The guardsman took a step back, ushering Alfred and Wulfric with a raised arm as he did so. A moment later, after swallowing the last of the torch, the beast belched out a hot burst of bright orange flame. In the brief eruption of light, Wulfric saw that much of the cell’s walls had been charred black by fire.

Against his better judgment, Wulfric found himself moving closer, unthinkingly stepping across the line on the floor. Alarmed, the guard reached out and grabbed him by the shoulder, but it was
too late. The beast caught sight of Wulfric and went wild. Slavering like a rabid dog, it threw itself hard against the bars, screeching as it clawed at the air. As the guard tried to pull Wulfric back, an impossibly long tongue uncoiled from the creature’s mouth and snapped around Wulfric’s wrist. He cried out and tried to pull free, but the beast was stronger. It scuttled backward, toward the rear of the cell, dragging Wulfric with it.

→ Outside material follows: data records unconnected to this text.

-- ==== Sys2Proof/Laws/Bus.lean ====
section
/-! SUPPORT. What the completions on the memory bus read, find stale and mark, and what a warm reset
does at them. -/

namespace Sys2Proof.Machine

/-! ### Reads and writes -/

/-- The words a read finds: the bytes of the range, marked where one holds, with its parity bit, an even
number of ones (R137, R142). -/
theorem Memory.readWords_eq (m : Memory) (powerOns a n : Nat) :
    m.readWords powerOns a n = (List.range n).map fun i =>
      let bytes := Oct.ofFn fun j => m.read powerOns (a + 8 * i + j.val)
      { bytes := bytes
        poison := decide
          (∃ j : Fin 8, onesOf (bytes.get j).data (bytes.get j).parity % 2 = 0) : ReadWord } := by
  unfold Memory.readWords
  refine List.map_congr_left fun i _ => ?_
  simp only [← StoredByte.good_eq_false_iff]
  have h : (m.readWord powerOns (a + 8 * i)).poison =
      decide (∃ j : Fin 8,
        ((Oct.ofFn fun j => m.read powerOns (a + 8 * i + j.val)).get j).good = false) :=
    Bool.eq_iff_iff.mpr (by
      rw [decide_eq_true_iff]
      exact Memory.readWord_poison m powerOns (a + 8 * i))
  rw [← h]
  rfl

/-- A byte of the words carries a mark (R138). -/
theorem anyMarked_eq (words : List HeldWord) :
    anyMarked words = decide (∃ w ∈ words, ∃ i : Fin 8, (w.get i).mark = true) := by
  apply Bool.eq_iff_iff.mpr
  rw [decide_eq_true_iff]
  simp only [anyMarked, List.any_eq_true, Oct.toList]
  constructor
  · rintro ⟨w, hw, b, hb, hm⟩
    simp only [List.mem_cons, List.not_mem_nil, or_false] at hb
    rcases hb with rfl | rfl | rfl | rfl | rfl | rfl | rfl | rfl
    exacts [⟨w, hw, 0, hm⟩, ⟨w, hw, 1, hm⟩, ⟨w, hw, 2, hm⟩, ⟨w, hw, 3, hm⟩, ⟨w, hw, 4, hm⟩,
      ⟨w, hw, 5, hm⟩, ⟨w, hw, 6, hm⟩, ⟨w, hw, 7, hm⟩]
  · rintro ⟨w, hw, i, hm⟩
    refine ⟨w, hw, w.get i, ?_, hm⟩
    fin_cases i <;> simp [Oct.get]

/-- A word is written when one of its masks is set (R58). -/
theorem wordWritten_iff (w : HeldWord) :
    wordWritten w = true ↔ ∃ i : Fin 8, (w.get i).mask = true := by
  simp only [wordWritten, Oct.toList, List.any_cons, List.any_nil, Bool.or_false, Bool.or_eq_true]
  constructor
  · rintro (h | h | h | h | h | h | h | h)
    exacts [⟨0, h⟩, ⟨1, h⟩, ⟨2, h⟩, ⟨3, h⟩, ⟨4, h⟩, ⟨5, h⟩, ⟨6, h⟩, ⟨7, h⟩]
  · rintro ⟨i, h⟩
    fin_cases i <;> simp_all [Oct.get]

/-- The base addresses of the written words. -/
theorem mem_writtenWords (a : Nat) : ∀ (words : List HeldWord) (base : Nat),
    a ∈ writtenWords base words ↔
      ∃ j w, words[j]? = some w ∧ wordWritten w = true ∧ a = base + 8 * j
  | [], _ => by simp [writtenWords]
  | w :: ws, base => by
    have ih := mem_writtenWords a ws (base + 8)
    have tail : a ∈ writtenWords (base + 8) ws ↔
        ∃ j v, (w :: ws)[j + 1]? = some v ∧ wordWritten v = true ∧ a = base + 8 * (j + 1) := by
      rw [ih]
      constructor <;> rintro ⟨j, v, h1, h2, h3⟩ <;> exact ⟨j, v, by simpa using h1, h2, by omega⟩
    unfold writtenWords
    constructor
    · intro h
      split at h
      next hwr =>
        rcases List.mem_cons.mp h with rfl | h
        · exact ⟨0, w, rfl, hwr, by omega⟩
        · obtain ⟨j, v, hj⟩ := tail.mp h
          exact ⟨j + 1, v, hj⟩
      next =>
        obtain ⟨j, v, hj⟩ := tail.mp h
        exact ⟨j + 1, v, hj⟩
    · rintro ⟨j, v, h1, h2, h3⟩
      cases j with
      | zero =>
        cases Option.some.inj h1
        simp [h2, h3]
      | succ j =>
        have := tail.mpr ⟨j, v, h1, h2, h3⟩
        split
        · exact List.mem_cons_of_mem _ this
        · exact this

/-- The words an access for the entry covers: a FETCH with the prefetch flag is read to the end of its
128-byte block (R4). -/
theorem Entry.accessWords_eq (e : Entry) :
    e.accessWords =
      if e.kind = .fetch ∧ e.prefetch = true then (128 - e.addr.toNat % 128) / 8 else e.length := by
  simp [Entry.accessWords, wordsToBlockEnd]

/-- The words a READY FETCH holds: a leftover holds what is left of them (R59). -/
theorem Entry.heldWords_eq (e : Entry) :
    e.heldWords = if e.leftover = true then e.length else e.accessWords := rfl

/-- What the coherence search finds stale (R58, R59). -/
theorem madeStale_iff (base : Nat) (words : List HeldWord) (e : Entry) :
    madeStale (writtenWords base words) e = true ↔
      e.kind = .fetch ∧ e.state = .ready ∧
        ∃ x, (wordSpan e.addr
            (if e.leftover = true then e.length
            else if e.kind = .fetch ∧ e.prefetch = true then (128 - e.addr.toNat % 128) / 8
            else e.length)).mem x ∧
          ∃ (j : Nat) (w : HeldWord) (i : Fin 8), words[j]? = some w ∧ (w.get i).mask = true ∧
            base + 8 * j ≤ x ∧ x < base + 8 * j + 8 := by
  unfold madeStale
  simp only [Bool.and_eq_true, beq_iff_eq, List.any_eq_true, Span.overlaps_iff, and_assoc]
  refine and_congr_right fun _ => and_congr_right fun _ => ?_
  rw [Entry.heldWords_eq, Entry.accessWords_eq]
  constructor
  · rintro ⟨a, ha, x, hx, hx2, hx3⟩
    obtain ⟨j, w, h1, h2, rfl⟩ := (mem_writtenWords _ _ _).mp ha
    obtain ⟨i, hi⟩ := (wordWritten_iff w).mp h2
    exact ⟨x, hx, j, w, i, h1, hi, hx2, hx3⟩
  · rintro ⟨x, hx, j, w, i, h1, hi, h2, h3⟩
    exact ⟨base + 8 * j, (mem_writtenWords _ _ _).mpr ⟨j, w, h1, (wordWritten_iff w).mpr ⟨i, hi⟩, rfl⟩,
      x, hx, h2, h3⟩

/-- With distinct numbers, a change at one number is a change of that entry. -/
theorem map_at_slot {s : State} (hs : slotsDistinct s) {e : Entry} (he : e ∈ s.table)
    (f : Entry → Entry) :
    s.table.map (fun x => if x.slot = e.slot then f x else x) =
      s.table.map fun x => if x.slot = e.slot then f e else x := by
  refine List.map_congr_left fun x hx => ?_
  split
  next h => rw [slotsDistinct_eq hs hx he h]
  next => rfl

/-! ### Warm reset at a completion -/

/-- The test for the end of a warm reset fails while the bus is BUSY or a READY rank is OPEN. -/
theorem rowsClosed_eq_false {s : State}
    (h : s.bus ≠ none ∨ ∃ r, (s.rank r).state = .ready ∧ (s.rank r).activity = .rowOpen) :
    rowsClosed s = false := by
  unfold rowsClosed
  rcases h with h | ⟨r, h1, h2⟩
  · cases hb : s.bus with
    | none => exact absurd hb h
    | some _ => rfl
  · fin_cases r <;> simp_all

/-- It passes when the bus is FREE and no READY rank is OPEN. -/
theorem rowsClosed_eq_true {s : State}
    (h : ¬ (s.bus ≠ none ∨ ∃ r, (s.rank r).state = .ready ∧ (s.rank r).activity = .rowOpen)) :
    rowsClosed s = true := by
  rw [not_or, not_not, not_exists] at h
  obtain ⟨hb, hr⟩ := h
  have h0 := hr 0
  have h1 := hr 1
  unfold rowsClosed
  simp only [hb, Option.isNone_none, Bool.true_and, Bool.and_eq_true, Bool.not_eq_true',
    Bool.and_eq_false_iff, beq_eq_false_iff_ne]
  exact ⟨not_and_or.mp h0, not_and_or.mp h1⟩

/-- Out of a warm reset a completion adds nothing. -/
theorem warmStep_idle {s : State} (h : s.warm = .idle) : warmStep s = s := by
  simp [warmStep, endWarmReset, h]

/-- Past the clearing point a completion is the test for the end. -/
theorem warmStep_closing {s : State} (h : s.warm = .closing) : warmStep s = endWarmReset s := by
  simp [warmStep, h]

/-- While it waits, a completion is the clearing point and then the test for the end. -/
theorem warmStep_waiting {s : State} (h : s.warm = .waiting) :
    warmStep s = endWarmReset (clearAll s) := by
  simp [warmStep, h]

end Sys2Proof.Machine
end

Alfred grabbed Wulfric’s free arm and dug in his heels. But even their combined strength was not enough. As the two of them were dragged closer to the beast, the guard drew his sword and began hacking frantically at its tongue, severing it only on the third strike. Finally free, Wulfric and Alfred fell backward onto the floor. The wounded beast rolled onto its back as well, howling and kicking its feet hysterically.

Moving quickly, the guard drew a dagger from his belt and slid the blade under the piece of severed tongue that was still constricted around Wulfric’s wrist. With a hard jerk upward, he cut the tongue free, and it fell to the floor, still writhing like a fish flapping on a riverbank. Alfred stood ready with a skin of water, spilling it onto Wulfric’s wrist the moment the thing was removed. His flesh sizzled, wisps of smoke rising, and Wulfric saw a bright red welt encircling his wrist where the tongue had taken hold of him. The top layer of skin had been burned away by the beast’s saliva.